### Aim of the task:
Take the entries that follow and return exactly the lines from the one holding "(h : readRunTrace s.params" through the one holding "s.trace ++ w := by", both included. Nothing else is needed.

### Source records:

/-! ### The trace of a READ -/

/-- The accesses of a READ that has stored `bytes`, in each state of its run. -/
def readRunTrace (p : Config.Params) (d : Latch) (len : Word) (bytes : List Byte) (q : Seq) (t : List Event) : Prop :=
  match q with
  | .rdPoll => transferTrace p d len (readData p.sr bytes) (fruitless p.sr .rdPoll) t
  | .rdPop => transferTrace p d len (readData p.sr bytes) (flagWait p.sr .rdPoll) t
  | .dataComplete => transferTrace p d len (readData p.sr bytes) (· = []) t
  | q => headTrace p d len q t

section

variable {p : Config.Params} {d : Latch} {len : Word} {bytes : List Byte} {q : Seq} {t : List Event}

theorem readRunTrace_of_headTrace (h : headTrace p d len q t) : readRunTrace p d len [] q t := by
  cases q
  case rdPoll => exact transferTrace_of_configured h rfl (fruitless_nil _ _)
  case rdPop | dataComplete => exact h.elim
  all_goals exact h

theorem headTrace_of_readRunTrace (hq : q.beforeData = true) (h : readRunTrace p d len bytes q t) :
    headTrace p d len q t := by
  cases q
  case busywait | lenprog | cfgAbr | cfgCcr | cfgAr | faulted => exact h
  all_goals cases hq

theorem readTrace_of_transferTrace (hop : d.op = .read)
    (h : transferTrace p d len (readData p.sr bytes) (· = []) t) : readTrace p d len bytes t := by
  obtain ⟨_, data, _, ⟨busy, hbusy, rfl⟩, hdata, rfl, rfl⟩ := h
  exact ⟨busy, data, hbusy, hdata, by simp [lengthTrace, hop, configTrace]⟩

end

/-- The states in flight of a READ are those before the completion phase, RD_POLL and RD_POP. -/
theorem Seq.beforeData_or_reading {q : Seq} (hf : q.inFlight = true) (hruns : q.runs .read = true) :
    q.beforeData = true ∨ q = .rdPoll ∨ q = .rdPop := by
  revert hf hruns
  cases q <;> decide

theorem Seq.ne_byteStep_of_beforeData {q : Seq} (hq : q.beforeData = true) : q ≠ .rdPop ∧ q ≠ .wrPush := by
  revert hq
  cases q <;> decide

/-! ### The accesses of a READ, served -/

section

variable {s : State} {w : List Event}

theorem State.served_of_rdPop (hq : s.seq = .rdPop) : s.served = s.stored.advance .rdPoll .dataComplete := by
  simp [State.served, hq]

/-- Outside the two byte steps `IDX` stays. -/
theorem State.served_idx_of_ne (hpop : s.seq ≠ .rdPop) (hpush : s.seq ≠ .wrPush) : s.served.idx = s.idx :=
  s.served_idx.resolve_right fun h => h.1.elim hpop hpush

/-- The byte read of RD_POP appends its byte to the stored ones (R124). -/
theorem bufBytes_served_of_rdPop (hs : s.Inv) (hq : s.seq = .rdPop) :
    s.served.idx.toNat = s.idx.toNat + 1 ∧
      bufBytes s.served.buf s.served.idx.toNat = bufBytes s.buf s.idx.toNat ++ [s.drAnswer] := by
  have hidx : s.served.idx.toNat = s.idx.toNat + 1 := by
    rw [State.served_of_rdPop hq]
    exact State.idx_succ_toNat (hs.idx_lt (by rw [hq]; rfl))
  refine ⟨hidx, ?_⟩
  rw [hidx, State.served_buf, if_pos hq, bufBytes_write hs.buf_wf]

theorem readRunTrace_served (hs : s.Inv) (hf : s.seq.inFlight = true) (hop : s.d.op = .read)
    (h : readRunTrace s.params s.d s.len (bufBytes s.buf s.idx.toNat) s.seq w) :
    ∃ es, readRunTrace s.params s.d s.len (bufBytes s.served.buf s.served.idx.toNat) s.served.seq (w ++ es) ∧
      s.served.trace = s.trace ++ es := by
  rcases Seq.beforeData_or_reading hf (hop ▸ hs.seq_op) with hq | hq | hq
  · obtain ⟨es, hes, htrace⟩ := headTrace_served hs hq (headTrace_of_readRunTrace hq h)
    have hidx : s.served.idx = 0 := by
      obtain ⟨hpop, hpush⟩ := Seq.ne_byteStep_of_beforeData hq
      rw [State.served_idx_of_ne hpop hpush, hs.idx_zero hq]
    rw [hidx]
    exact ⟨es, readRunTrace_of_headTrace hes, htrace⟩
  · rw [hq] at h
    have hserved : s.served = s.poll .rdPop := by simp [State.served, hq, pollNext]
    rw [hserved, State.poll_seq, hq]
    refine ⟨[srRead s.srAnswer], ?_, rfl⟩
    cases hends : pollEnds s.params.sr .rdPoll s.srAnswer with
    | true => exact transferTrace.poll h fun _ hw => hw.flagWait hends
    | false => exact transferTrace.poll h fun _ hw => hw.snoc hends
  · rw [hq] at h
    obtain ⟨-, hbytes⟩ := bufBytes_served_of_rdPop hs hq
    rw [hbytes, State.served_of_rdPop hq, State.advance_seq]
    refine ⟨[.rd .dr (.byte s.drAnswer)], ?_, rfl⟩
    split
    · exact transferTrace.byte h (fun _ _ => readData_snoc) rfl
    · exact transferTrace.byte h (fun _ _ => readData_snoc) (fruitless_nil _ _)

end

/-! ### The statement -/

section

variable {s t : State} (hs : s.Inv) (hr : s.resetIn = false) (hp : s.port = []) (h : Reaches s t)

include hs hr hp h

/-- No byte of BUF from LEN on is written (R53). -/
theorem Reaches.read_buf_of_len_le {a : Nat} (ha : s.len.toNat ≤ a) : Memory.read t.buf a = Memory.read s.buf a := by
  refine (Reaches.induction_served hs hr hp h (P := fun u => Memory.read u.buf a = Memory.read s.buf a) rfl
    fun u hu _ hread => ?_).2
  rw [State.served_buf]
  split
  · next hq =>
    have hlt : u.idx.toNat < u.len.toNat := hu.inv.idx_lt (by rw [hq]; rfl)
    rw [hu.len] at hlt
    rw [Memory.read_write hu.inv.buf_wf, if_neg (by omega), hread]
  · exact hread

/-- `readRunTrace` along an undisturbed run of a READ from BUSYWAIT. -/
theorem Reaches.trace_of_read (hq : s.seq = .busywait) (hop : s.d.op = .read) :
    Undisturbed s t ∧
      ∃ w, readRunTrace s.params s.d s.len (bufBytes t.buf t.idx.toNat) t.seq w ∧ t.trace = s.trace ++ w := by
  refine Reaches.induction_served hs hr hp h (P := fun u => ∃ w, readRunTrace s.params s.d s.len
    (bufBytes u.buf u.idx.toNat) u.seq w ∧ u.trace = s.trace ++ w) ⟨[], ?_, by simp⟩ ?_
  · rw [hq]
    exact fruitless_nil _ _
  · rintro u hu hf ⟨w, hw, htrace⟩
    rw [← hu.params, ← hu.d, ← hu.len] at hw ⊢
    obtain ⟨es, hes, htrace'⟩ := readRunTrace_served hu.inv hf (hu.d ▸ hop) hw
    exact ⟨w ++ es, hes, by rw [htrace', htrace, List.append_assoc]⟩

end

/-- Settles O51: `readRunTrace` along the run, read at DATA_COMPLETE, where IDX is LEN. -/
theorem completedReadFillsTheBuffer : Obligations.CompletedReadFillsTheBuffer := by
  unfold Obligations.CompletedReadFillsTheBuffer
  intro s t hs hq hop hp hr h hend
  obtain ⟨hrun, w, hw, htrace⟩ := h.trace_of_read hs hr hp hq hop
  have hidx : t.idx = s.len := (hrun.inv.idx_eq (.inr hend)).trans hrun.len
  rw [hend, hidx] at hw
  exact ⟨fun a => h.read_buf_of_len_le hs hr hp, hidx, w, readTrace_of_transferTrace hop hw, htrace⟩

end Sys2Proof.Machine
end

section
/-! SUPPORT. A READ under listed answers of SR and DR (spec 44_op_read.md R140; 70_reset_and_hazards.md R195): the accesses that
move no byte bring a request with a length to its completion phase, and there every byte delivered is one more stored. -/

namespace Sys2Proof.Machine

open Sys2Proof

/-! ### Runs that move no byte -/

theorem Reaches.inv {s t : State} (h : Reaches s t) (hs : s.Inv) : t.Inv := by
  induction h with
  | refl => exact hs
  | step _ hstep ih => exact stepKeepsTheInvariant _ _ ih hstep

/-- Only the byte read uses up an answer of DR (R42, R48). -/
theorem State.served_drScript (s : State) :
    s.served.drScript = if s.seq = .rdPop then s.drScript.tail else s.drScript := by
  cases hq : s.seq <;> simp [State.served, hq, apply_ite State.drScript]

/-- A run from `s` to `t` that moves no byte of the payload. -/
structure MovesNoByte (s t : State) : Prop where
  reaches : Reaches s t
  resetIn : t.resetIn = s.resetIn
  d : t.d = s.d
  len : t.len = s.len
  idx : t.idx = s.idx
  buf : t.buf = s.buf
  drScript : t.drScript = s.drScript

theorem MovesNoByte.trans {s t u : State} (h : MovesNoByte s t) (h' : MovesNoByte t u) : MovesNoByte s u where
  reaches := h.reaches.trans h'.reaches
  resetIn := h'.resetIn.trans h.resetIn
  d := h'.d.trans h.d
  len := h'.len.trans h.len
  idx := h'.idx.trans h.idx
  buf := h'.buf.trans h.buf
  drScript := h'.drScript.trans h.drScript

section

variable {s : State} (hr : s.resetIn = false)

include hr

theorem MovesNoByte.served (hf : s.seq.inFlight = true) (hpop : s.seq ≠ .rdPop) (hpush : s.seq ≠ .wrPush) :
    MovesNoByte s s.served where
  reaches := .step .refl (by rw [step_eq_served hr hf, if_neg (by simp [hpop, hpush])])
  resetIn := s.served_resetIn
  d := s.served_d
  len := s.served_len
  idx := State.served_idx_of_ne hpop hpush
  buf := by rw [State.served_buf, if_neg hpop]
  drScript := by rw [State.served_drScript, if_neg hpop]

/-- A poll over listed answers (`Reaches.polled_of_script`) moves no byte. -/
theorem MovesNoByte.polled_of_script {waits rest : List Word} {last : Word} (hp : s.seq.polling = true)
    (hwaits : ∀ v ∈ waits, pollEnds s.params.sr s.seq v = false) (hlast : pollEnds s.params.sr s.seq last = true)
    (hscript : s.srScript = waits ++ last :: rest) :
    MovesNoByte s (s.polled waits.length) ∧ (s.polled waits.length).seq = pollNext s ∧
      (s.polled waits.length).srScript = rest := by
  obtain ⟨hreach, hseq, hrest⟩ := Reaches.polled_of_script hr hp hwaits hlast hscript
  exact ⟨⟨hreach, rfl, rfl, rfl, rfl, rfl, rfl⟩, hseq, hrest⟩

theorem MovesNoByte.configured (hq : s.seq = .cfgAbr) : MovesNoByte s s.configured := by
  have hccr := State.served_seq_of_cfgAbr hq
  have har := State.served_seq_of_cfgCcr hccr
  have h₁ : MovesNoByte s s.served := .served hr (by rw [hq]; rfl) (by simp [hq]) (by simp [hq])
  have h₂ : MovesNoByte s.served s.served.served :=
    .served (h₁.resetIn.trans hr) (by rw [hccr]; rfl) (by simp [hccr]) (by simp [hccr])
  have h₃ : MovesNoByte s.served.served s.configured :=
    .served (h₂.resetIn.trans (h₁.resetIn.trans hr)) (by rw [har]; rfl) (by simp [har]) (by simp [har])
  exact (h₁.trans h₂).trans h₃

### Problem solution:
    (h : readRunTrace s.params s.d s.len (bufBytes s.buf s.idx.toNat) s.seq w) :
    ∃ es, readRunTrace s.params s.d s.len (bufBytes s.served.buf s.served.idx.toNat) s.served.seq (w ++ es) ∧
      s.served.trace = s.trace ++ es := by
  rcases Seq.beforeData_or_reading hf (hop ▸ hs.seq_op) with hq | hq | hq
  · obtain ⟨es, hes, htrace⟩ := headTrace_served hs hq (headTrace_of_readRunTrace hq h)
    have hidx : s.served.idx = 0 := by
      obtain ⟨hpop, hpush⟩ := Seq.ne_byteStep_of_beforeData hq
      rw [State.served_idx_of_ne hpop hpush, hs.idx_zero hq]
    rw [hidx]
    exact ⟨es, readRunTrace_of_headTrace hes, htrace⟩
  · rw [hq] at h
    have hserved : s.served = s.poll .rdPop := by simp [State.served, hq, pollNext]
    rw [hserved, State.poll_seq, hq]
    refine ⟨[srRead s.srAnswer], ?_, rfl⟩
    cases hends : pollEnds s.params.sr .rdPoll s.srAnswer with
    | true => exact transferTrace.poll h fun _ hw => hw.flagWait hends
    | false => exact transferTrace.poll h fun _ hw => hw.snoc hends
  · rw [hq] at h
    obtain ⟨-, hbytes⟩ := bufBytes_served_of_rdPop hs hq
    rw [hbytes, State.served_of_rdPop hq, State.advance_seq]
    refine ⟨[.rd .dr (.byte s.drAnswer)], ?_, rfl⟩
    split
    · exact transferTrace.byte h (fun _ _ => readData_snoc) rfl
    · exact transferTrace.byte h (fun _ _ => readData_snoc) (fruitless_nil _ _)

end

/-! ### The statement -/

section

variable {s t : State} (hs : s.Inv) (hr : s.resetIn = false) (hp : s.port = []) (h : Reaches s t)

include hs hr hp h

/-- No byte of BUF from LEN on is written (R53). -/
theorem Reaches.read_buf_of_len_le {a : Nat} (ha : s.len.toNat ≤ a) : Memory.read t.buf a = Memory.read s.buf a := by
  refine (Reaches.induction_served hs hr hp h (P := fun u => Memory.read u.buf a = Memory.read s.buf a) rfl
    fun u hu _ hread => ?_).2
  rw [State.served_buf]
  split
  · next hq =>
    have hlt : u.idx.toNat < u.len.toNat := hu.inv.idx_lt (by rw [hq]; rfl)
    rw [hu.len] at hlt
    rw [Memory.read_write hu.inv.buf_wf, if_neg (by omega), hread]
  · exact hread

/-- `readRunTrace` along an undisturbed run of a READ from BUSYWAIT. -/
theorem Reaches.trace_of_read (hq : s.seq = .busywait) (hop : s.d.op = .read) :
    Undisturbed s t ∧
      ∃ w, readRunTrace s.params s.d s.len (bufBytes t.buf t.idx.toNat) t.seq w ∧ t.trace = s.trace ++ w := by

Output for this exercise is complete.